WHAT IS NEEDED.
Return the lines below that contain "smaller".

+--

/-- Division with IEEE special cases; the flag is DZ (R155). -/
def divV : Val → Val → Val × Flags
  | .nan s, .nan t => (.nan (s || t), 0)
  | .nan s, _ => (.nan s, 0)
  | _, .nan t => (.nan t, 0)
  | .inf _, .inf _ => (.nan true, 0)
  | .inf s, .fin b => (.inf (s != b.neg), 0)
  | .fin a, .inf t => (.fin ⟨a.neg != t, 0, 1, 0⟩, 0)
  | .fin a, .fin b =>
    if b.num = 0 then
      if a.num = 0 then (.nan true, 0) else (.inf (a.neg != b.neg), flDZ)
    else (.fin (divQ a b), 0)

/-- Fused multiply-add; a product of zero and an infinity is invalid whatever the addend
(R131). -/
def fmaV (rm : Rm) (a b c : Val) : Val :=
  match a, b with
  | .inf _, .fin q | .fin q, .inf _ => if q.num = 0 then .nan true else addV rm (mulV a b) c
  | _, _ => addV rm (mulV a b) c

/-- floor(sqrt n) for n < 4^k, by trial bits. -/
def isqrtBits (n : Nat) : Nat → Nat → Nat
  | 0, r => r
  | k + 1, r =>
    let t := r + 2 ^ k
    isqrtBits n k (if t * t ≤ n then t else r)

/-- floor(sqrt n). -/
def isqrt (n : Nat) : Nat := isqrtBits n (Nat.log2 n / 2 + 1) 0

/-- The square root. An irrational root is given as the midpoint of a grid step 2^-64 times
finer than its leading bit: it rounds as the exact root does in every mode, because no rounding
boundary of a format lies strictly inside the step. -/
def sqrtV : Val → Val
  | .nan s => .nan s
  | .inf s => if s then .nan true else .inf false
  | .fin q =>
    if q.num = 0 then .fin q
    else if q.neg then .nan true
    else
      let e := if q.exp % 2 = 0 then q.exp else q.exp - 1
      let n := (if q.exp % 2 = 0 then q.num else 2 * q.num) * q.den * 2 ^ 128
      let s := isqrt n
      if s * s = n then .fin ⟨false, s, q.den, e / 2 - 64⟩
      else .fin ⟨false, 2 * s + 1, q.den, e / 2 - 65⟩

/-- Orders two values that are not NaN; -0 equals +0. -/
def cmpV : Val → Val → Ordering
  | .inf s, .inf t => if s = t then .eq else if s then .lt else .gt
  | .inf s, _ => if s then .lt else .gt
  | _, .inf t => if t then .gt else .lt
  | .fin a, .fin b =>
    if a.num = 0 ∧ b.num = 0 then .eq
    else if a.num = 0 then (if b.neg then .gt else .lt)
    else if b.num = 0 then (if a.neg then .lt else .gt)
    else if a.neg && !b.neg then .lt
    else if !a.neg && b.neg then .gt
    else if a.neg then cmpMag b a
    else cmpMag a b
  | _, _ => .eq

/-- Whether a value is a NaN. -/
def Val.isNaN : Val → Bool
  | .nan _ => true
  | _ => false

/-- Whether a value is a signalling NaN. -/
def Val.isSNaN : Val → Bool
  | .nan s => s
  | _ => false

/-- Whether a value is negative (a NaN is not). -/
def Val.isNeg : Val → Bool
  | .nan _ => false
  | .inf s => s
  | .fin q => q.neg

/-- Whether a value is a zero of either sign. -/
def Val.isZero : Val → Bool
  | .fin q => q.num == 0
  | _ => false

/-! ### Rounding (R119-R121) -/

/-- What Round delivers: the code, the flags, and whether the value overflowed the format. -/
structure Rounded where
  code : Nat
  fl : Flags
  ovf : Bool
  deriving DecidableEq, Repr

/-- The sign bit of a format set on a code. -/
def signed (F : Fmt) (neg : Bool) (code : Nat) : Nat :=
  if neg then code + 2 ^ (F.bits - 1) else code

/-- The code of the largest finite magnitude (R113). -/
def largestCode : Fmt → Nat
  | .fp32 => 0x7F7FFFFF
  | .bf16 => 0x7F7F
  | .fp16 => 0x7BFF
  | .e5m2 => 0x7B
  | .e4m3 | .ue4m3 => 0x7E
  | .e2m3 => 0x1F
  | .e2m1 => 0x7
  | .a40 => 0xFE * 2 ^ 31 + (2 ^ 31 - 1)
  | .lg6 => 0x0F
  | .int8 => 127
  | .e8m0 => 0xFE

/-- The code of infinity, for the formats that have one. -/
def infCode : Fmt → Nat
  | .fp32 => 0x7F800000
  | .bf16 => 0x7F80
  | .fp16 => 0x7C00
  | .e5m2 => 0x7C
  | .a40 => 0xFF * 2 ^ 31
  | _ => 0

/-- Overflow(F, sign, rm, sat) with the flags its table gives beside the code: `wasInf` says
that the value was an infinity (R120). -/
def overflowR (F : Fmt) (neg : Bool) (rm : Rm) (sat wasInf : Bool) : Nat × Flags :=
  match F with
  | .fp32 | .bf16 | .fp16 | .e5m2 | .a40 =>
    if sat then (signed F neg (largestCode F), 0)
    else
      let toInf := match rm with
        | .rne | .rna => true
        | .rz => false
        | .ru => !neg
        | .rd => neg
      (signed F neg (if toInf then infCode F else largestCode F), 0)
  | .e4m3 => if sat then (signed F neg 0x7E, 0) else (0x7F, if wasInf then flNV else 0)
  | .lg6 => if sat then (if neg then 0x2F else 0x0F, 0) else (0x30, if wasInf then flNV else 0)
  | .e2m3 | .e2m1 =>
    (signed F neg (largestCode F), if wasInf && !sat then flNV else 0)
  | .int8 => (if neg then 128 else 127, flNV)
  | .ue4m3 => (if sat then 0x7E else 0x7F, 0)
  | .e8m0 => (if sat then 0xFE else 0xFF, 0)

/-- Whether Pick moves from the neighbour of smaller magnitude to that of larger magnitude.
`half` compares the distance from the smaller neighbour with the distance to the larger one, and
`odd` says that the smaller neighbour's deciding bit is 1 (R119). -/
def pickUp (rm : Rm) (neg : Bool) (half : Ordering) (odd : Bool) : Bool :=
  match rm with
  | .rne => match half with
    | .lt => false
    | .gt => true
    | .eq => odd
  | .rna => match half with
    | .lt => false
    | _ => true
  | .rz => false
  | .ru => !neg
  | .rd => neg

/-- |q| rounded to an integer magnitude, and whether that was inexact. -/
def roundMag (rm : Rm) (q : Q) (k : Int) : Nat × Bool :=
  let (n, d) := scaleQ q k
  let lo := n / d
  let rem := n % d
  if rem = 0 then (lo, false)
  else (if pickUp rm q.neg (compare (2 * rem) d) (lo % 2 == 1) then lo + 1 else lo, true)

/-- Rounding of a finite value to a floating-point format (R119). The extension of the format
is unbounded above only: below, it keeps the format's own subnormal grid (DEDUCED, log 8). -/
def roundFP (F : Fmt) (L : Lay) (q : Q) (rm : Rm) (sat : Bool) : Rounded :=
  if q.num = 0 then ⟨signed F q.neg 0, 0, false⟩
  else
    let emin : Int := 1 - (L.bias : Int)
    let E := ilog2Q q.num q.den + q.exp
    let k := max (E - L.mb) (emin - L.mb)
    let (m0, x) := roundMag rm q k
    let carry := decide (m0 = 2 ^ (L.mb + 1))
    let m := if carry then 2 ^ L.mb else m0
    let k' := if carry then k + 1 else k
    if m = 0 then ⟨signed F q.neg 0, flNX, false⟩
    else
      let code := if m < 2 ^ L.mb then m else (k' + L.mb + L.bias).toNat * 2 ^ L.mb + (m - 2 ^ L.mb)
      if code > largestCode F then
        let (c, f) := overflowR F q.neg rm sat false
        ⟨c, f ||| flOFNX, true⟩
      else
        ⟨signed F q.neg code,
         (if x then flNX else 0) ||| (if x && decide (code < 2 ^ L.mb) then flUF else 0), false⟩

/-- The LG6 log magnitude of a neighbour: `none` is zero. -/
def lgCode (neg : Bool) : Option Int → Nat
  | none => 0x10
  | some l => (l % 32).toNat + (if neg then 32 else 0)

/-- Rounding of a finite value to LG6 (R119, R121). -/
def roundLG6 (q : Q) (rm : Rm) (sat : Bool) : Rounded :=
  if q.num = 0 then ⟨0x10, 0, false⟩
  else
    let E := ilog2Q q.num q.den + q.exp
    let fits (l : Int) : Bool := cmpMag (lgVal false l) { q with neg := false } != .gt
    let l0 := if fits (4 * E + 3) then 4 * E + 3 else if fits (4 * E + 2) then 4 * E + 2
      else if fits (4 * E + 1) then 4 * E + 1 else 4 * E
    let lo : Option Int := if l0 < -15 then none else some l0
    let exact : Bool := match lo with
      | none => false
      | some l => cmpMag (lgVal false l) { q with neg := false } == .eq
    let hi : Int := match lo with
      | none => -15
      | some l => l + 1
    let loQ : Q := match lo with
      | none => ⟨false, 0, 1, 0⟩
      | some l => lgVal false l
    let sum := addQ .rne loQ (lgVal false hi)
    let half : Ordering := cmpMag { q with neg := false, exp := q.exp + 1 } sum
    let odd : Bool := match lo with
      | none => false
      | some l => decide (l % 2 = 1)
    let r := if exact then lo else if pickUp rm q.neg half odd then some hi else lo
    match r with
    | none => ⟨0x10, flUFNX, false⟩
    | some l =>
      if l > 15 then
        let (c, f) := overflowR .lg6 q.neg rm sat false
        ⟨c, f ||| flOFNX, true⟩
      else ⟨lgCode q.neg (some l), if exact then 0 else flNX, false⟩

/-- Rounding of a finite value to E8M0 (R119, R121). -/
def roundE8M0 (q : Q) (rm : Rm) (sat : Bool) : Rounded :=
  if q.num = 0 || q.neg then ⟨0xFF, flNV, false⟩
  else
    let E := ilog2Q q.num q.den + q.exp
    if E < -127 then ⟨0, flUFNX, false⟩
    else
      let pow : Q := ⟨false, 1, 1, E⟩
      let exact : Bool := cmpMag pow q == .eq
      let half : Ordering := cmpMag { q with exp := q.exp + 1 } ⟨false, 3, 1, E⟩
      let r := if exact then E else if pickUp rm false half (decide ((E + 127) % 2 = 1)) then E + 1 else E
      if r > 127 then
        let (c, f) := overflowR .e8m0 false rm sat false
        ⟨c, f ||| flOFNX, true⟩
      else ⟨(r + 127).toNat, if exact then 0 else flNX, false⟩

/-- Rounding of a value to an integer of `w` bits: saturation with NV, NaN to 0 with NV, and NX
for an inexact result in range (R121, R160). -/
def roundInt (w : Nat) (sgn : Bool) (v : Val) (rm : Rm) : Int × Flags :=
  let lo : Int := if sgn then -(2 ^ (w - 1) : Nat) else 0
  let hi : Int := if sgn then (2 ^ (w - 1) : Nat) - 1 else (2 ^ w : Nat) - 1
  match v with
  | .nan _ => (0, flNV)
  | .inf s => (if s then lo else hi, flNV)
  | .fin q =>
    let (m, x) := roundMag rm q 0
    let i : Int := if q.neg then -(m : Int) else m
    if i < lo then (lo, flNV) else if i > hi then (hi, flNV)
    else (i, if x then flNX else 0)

+--

OUTPUT OF THE EXERCISE.
/-- Whether Pick moves from the neighbour of smaller magnitude to that of larger magnitude.
`half` compares the distance from the smaller neighbour with the distance to the larger one, and
`odd` says that the smaller neighbour's deciding bit is 1 (R119). -/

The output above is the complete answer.